| Exercise |
Go through the data below and copy each line where the word "What" occurs.

Records from a data collection:
==*==

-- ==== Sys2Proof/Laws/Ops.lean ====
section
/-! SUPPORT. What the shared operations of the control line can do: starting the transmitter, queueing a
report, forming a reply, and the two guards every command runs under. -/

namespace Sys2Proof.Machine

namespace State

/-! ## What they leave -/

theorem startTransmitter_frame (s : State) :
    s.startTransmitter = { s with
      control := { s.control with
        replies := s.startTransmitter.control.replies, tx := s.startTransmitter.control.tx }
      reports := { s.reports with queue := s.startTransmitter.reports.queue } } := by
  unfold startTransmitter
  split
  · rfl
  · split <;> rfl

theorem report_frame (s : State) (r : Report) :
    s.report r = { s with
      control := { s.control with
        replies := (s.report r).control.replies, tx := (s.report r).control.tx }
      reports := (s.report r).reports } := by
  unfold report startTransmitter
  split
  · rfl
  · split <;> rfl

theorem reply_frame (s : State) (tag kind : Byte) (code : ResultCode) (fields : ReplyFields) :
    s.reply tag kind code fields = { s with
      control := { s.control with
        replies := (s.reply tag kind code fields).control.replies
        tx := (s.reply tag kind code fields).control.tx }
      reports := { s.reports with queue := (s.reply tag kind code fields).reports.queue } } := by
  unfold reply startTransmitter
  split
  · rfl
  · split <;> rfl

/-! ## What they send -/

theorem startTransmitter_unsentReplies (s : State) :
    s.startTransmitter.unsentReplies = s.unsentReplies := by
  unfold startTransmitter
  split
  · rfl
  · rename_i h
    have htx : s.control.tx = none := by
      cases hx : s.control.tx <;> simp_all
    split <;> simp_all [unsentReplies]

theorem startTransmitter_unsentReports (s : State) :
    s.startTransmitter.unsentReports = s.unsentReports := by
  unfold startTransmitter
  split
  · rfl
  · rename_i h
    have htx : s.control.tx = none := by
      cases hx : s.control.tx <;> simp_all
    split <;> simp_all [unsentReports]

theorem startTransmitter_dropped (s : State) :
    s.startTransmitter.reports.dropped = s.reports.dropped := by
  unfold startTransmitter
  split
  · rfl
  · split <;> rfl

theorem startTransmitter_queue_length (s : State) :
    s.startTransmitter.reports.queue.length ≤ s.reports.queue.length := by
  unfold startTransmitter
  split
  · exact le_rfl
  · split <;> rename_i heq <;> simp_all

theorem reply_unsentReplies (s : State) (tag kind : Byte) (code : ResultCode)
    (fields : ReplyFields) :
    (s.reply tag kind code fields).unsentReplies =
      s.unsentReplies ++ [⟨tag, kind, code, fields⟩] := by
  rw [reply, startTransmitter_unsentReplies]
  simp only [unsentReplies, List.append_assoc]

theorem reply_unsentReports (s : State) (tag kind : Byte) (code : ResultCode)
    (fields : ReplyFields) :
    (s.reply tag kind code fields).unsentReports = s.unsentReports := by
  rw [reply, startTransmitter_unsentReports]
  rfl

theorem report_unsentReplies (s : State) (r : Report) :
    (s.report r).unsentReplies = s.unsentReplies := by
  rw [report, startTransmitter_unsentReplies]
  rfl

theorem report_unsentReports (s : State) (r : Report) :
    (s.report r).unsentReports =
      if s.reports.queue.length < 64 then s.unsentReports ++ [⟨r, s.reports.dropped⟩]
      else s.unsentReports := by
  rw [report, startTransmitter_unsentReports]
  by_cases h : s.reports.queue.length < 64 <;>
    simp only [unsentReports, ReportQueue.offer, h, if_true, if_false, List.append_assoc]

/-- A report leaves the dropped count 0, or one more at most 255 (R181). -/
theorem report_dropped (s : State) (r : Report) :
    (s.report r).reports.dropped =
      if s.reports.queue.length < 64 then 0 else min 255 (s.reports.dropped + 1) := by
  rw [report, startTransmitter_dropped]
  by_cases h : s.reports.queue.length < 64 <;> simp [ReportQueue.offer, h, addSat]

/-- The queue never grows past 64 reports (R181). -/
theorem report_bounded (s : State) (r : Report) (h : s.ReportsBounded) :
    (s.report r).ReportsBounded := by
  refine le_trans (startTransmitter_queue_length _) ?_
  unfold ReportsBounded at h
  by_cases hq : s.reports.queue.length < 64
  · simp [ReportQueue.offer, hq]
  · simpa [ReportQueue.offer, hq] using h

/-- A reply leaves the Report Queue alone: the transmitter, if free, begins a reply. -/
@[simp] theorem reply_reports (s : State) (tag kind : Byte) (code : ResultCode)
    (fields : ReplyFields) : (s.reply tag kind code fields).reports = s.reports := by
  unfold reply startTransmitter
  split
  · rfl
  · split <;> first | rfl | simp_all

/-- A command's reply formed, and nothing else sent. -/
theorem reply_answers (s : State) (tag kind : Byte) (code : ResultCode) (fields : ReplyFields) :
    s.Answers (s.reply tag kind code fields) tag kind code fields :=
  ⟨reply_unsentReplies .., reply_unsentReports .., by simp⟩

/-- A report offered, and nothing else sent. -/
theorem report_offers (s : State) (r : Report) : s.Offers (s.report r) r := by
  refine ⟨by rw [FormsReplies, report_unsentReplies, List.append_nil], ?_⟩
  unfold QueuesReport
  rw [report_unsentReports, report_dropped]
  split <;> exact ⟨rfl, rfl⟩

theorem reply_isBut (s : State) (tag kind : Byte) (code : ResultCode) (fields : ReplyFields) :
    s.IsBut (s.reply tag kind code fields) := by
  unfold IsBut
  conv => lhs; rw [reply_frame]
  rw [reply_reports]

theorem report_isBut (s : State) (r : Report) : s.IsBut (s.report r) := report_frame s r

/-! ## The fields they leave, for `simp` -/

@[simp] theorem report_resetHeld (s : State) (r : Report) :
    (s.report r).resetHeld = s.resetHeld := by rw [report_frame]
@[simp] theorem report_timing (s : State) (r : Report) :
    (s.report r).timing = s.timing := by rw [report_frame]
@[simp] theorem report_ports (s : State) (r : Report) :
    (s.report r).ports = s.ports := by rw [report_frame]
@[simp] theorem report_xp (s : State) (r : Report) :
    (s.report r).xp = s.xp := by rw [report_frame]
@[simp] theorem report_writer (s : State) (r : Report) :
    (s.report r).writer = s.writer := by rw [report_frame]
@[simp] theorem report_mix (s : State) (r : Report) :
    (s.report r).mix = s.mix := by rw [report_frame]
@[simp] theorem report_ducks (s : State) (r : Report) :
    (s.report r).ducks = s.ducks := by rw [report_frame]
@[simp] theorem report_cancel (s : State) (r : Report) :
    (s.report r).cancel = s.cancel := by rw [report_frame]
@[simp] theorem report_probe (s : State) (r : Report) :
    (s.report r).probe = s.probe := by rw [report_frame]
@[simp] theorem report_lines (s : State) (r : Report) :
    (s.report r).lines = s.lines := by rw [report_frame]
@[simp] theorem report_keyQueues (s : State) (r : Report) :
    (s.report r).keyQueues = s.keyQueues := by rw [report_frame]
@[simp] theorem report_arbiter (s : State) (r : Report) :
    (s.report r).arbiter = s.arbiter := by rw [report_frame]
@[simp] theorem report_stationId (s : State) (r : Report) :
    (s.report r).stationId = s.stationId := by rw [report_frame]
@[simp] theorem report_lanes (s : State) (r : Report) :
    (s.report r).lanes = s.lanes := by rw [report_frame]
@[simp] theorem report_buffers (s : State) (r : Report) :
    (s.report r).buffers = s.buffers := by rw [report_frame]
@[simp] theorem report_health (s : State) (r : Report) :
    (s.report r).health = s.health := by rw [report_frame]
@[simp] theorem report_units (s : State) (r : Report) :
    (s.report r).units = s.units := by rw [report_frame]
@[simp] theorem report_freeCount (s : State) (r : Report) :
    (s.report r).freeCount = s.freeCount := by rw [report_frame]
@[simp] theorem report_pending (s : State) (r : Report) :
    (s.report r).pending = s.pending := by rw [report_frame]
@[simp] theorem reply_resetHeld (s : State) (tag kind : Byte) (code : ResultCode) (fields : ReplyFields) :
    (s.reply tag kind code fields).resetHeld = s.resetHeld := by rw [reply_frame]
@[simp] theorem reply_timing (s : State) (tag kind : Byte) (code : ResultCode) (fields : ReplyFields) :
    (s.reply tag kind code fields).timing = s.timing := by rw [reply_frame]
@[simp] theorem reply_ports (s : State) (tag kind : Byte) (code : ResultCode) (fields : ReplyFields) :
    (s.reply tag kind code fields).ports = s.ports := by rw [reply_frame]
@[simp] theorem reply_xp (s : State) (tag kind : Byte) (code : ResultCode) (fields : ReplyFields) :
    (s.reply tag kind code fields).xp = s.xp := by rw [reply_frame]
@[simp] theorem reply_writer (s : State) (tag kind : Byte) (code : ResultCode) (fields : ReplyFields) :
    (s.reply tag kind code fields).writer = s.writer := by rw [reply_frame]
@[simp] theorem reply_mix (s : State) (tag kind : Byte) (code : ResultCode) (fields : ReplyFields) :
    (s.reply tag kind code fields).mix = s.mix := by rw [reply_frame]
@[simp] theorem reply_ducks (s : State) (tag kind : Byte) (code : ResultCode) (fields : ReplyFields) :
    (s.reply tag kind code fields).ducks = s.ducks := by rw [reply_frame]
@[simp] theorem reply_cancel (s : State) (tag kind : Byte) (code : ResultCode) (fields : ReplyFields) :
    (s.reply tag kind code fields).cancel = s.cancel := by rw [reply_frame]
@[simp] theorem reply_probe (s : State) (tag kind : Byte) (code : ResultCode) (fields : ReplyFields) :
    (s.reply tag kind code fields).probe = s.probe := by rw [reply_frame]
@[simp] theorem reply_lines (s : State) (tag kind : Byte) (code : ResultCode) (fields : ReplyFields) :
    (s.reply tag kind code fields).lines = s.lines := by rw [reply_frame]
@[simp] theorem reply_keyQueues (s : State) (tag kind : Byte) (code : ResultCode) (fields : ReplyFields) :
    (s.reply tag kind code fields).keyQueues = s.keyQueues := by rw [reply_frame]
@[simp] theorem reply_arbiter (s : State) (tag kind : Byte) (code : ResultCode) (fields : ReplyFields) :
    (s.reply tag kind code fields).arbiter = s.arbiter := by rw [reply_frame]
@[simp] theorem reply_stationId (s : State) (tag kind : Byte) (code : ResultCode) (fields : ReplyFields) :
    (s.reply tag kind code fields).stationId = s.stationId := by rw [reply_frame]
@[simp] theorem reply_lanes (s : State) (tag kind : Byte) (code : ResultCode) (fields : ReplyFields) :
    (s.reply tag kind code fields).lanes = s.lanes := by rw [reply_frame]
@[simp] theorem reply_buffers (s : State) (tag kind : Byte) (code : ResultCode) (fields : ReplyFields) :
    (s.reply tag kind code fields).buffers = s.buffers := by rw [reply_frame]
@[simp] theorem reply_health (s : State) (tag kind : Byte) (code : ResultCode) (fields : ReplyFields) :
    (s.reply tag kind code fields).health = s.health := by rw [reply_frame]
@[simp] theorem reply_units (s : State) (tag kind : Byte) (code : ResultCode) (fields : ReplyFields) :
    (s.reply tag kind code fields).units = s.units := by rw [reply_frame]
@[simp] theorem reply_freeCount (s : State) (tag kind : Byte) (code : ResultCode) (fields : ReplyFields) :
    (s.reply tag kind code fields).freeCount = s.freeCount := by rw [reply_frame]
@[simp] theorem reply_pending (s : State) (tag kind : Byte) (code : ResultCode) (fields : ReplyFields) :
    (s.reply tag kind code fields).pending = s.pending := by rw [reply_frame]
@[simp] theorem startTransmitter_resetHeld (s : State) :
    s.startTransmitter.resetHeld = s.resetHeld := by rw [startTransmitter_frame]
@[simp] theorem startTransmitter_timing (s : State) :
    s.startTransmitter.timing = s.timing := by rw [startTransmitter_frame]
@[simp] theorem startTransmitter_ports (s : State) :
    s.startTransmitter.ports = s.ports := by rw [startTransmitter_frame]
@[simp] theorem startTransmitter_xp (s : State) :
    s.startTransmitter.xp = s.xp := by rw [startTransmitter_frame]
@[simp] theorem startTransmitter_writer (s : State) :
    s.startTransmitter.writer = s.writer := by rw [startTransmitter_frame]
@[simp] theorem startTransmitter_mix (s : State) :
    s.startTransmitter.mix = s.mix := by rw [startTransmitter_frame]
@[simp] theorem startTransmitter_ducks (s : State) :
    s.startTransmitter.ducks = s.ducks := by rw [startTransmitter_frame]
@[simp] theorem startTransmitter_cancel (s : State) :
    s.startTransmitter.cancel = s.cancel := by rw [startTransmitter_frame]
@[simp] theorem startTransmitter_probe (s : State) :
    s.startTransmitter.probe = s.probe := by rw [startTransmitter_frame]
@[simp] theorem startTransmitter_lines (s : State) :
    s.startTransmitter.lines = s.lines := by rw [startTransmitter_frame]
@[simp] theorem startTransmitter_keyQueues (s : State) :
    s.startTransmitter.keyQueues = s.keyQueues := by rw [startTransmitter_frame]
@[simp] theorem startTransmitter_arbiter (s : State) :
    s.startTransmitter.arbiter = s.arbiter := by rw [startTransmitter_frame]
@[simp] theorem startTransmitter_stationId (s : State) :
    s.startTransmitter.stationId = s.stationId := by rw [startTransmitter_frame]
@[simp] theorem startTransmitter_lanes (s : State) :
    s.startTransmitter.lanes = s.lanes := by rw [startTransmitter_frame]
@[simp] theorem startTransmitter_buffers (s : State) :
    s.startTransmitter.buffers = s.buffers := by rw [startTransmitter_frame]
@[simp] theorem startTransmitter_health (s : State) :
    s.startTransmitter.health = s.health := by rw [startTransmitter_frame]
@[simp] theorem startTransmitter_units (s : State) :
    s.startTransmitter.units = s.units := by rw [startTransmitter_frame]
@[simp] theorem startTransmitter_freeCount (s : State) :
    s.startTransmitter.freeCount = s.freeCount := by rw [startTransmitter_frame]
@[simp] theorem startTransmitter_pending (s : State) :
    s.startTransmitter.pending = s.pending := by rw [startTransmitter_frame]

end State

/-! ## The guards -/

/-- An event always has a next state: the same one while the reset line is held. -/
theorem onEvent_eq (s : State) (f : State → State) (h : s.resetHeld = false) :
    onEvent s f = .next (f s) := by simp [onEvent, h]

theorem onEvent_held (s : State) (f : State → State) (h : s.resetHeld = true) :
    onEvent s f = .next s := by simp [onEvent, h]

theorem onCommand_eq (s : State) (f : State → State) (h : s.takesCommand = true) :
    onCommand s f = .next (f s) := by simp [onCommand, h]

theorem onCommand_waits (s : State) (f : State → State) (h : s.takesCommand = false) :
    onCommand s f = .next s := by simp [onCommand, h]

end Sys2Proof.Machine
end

==*==

| Answer box |
/-! SUPPORT. What the shared operations of the control line can do: starting the transmitter, queueing a
/-! ## What they leave -/
/-! ## What they send -/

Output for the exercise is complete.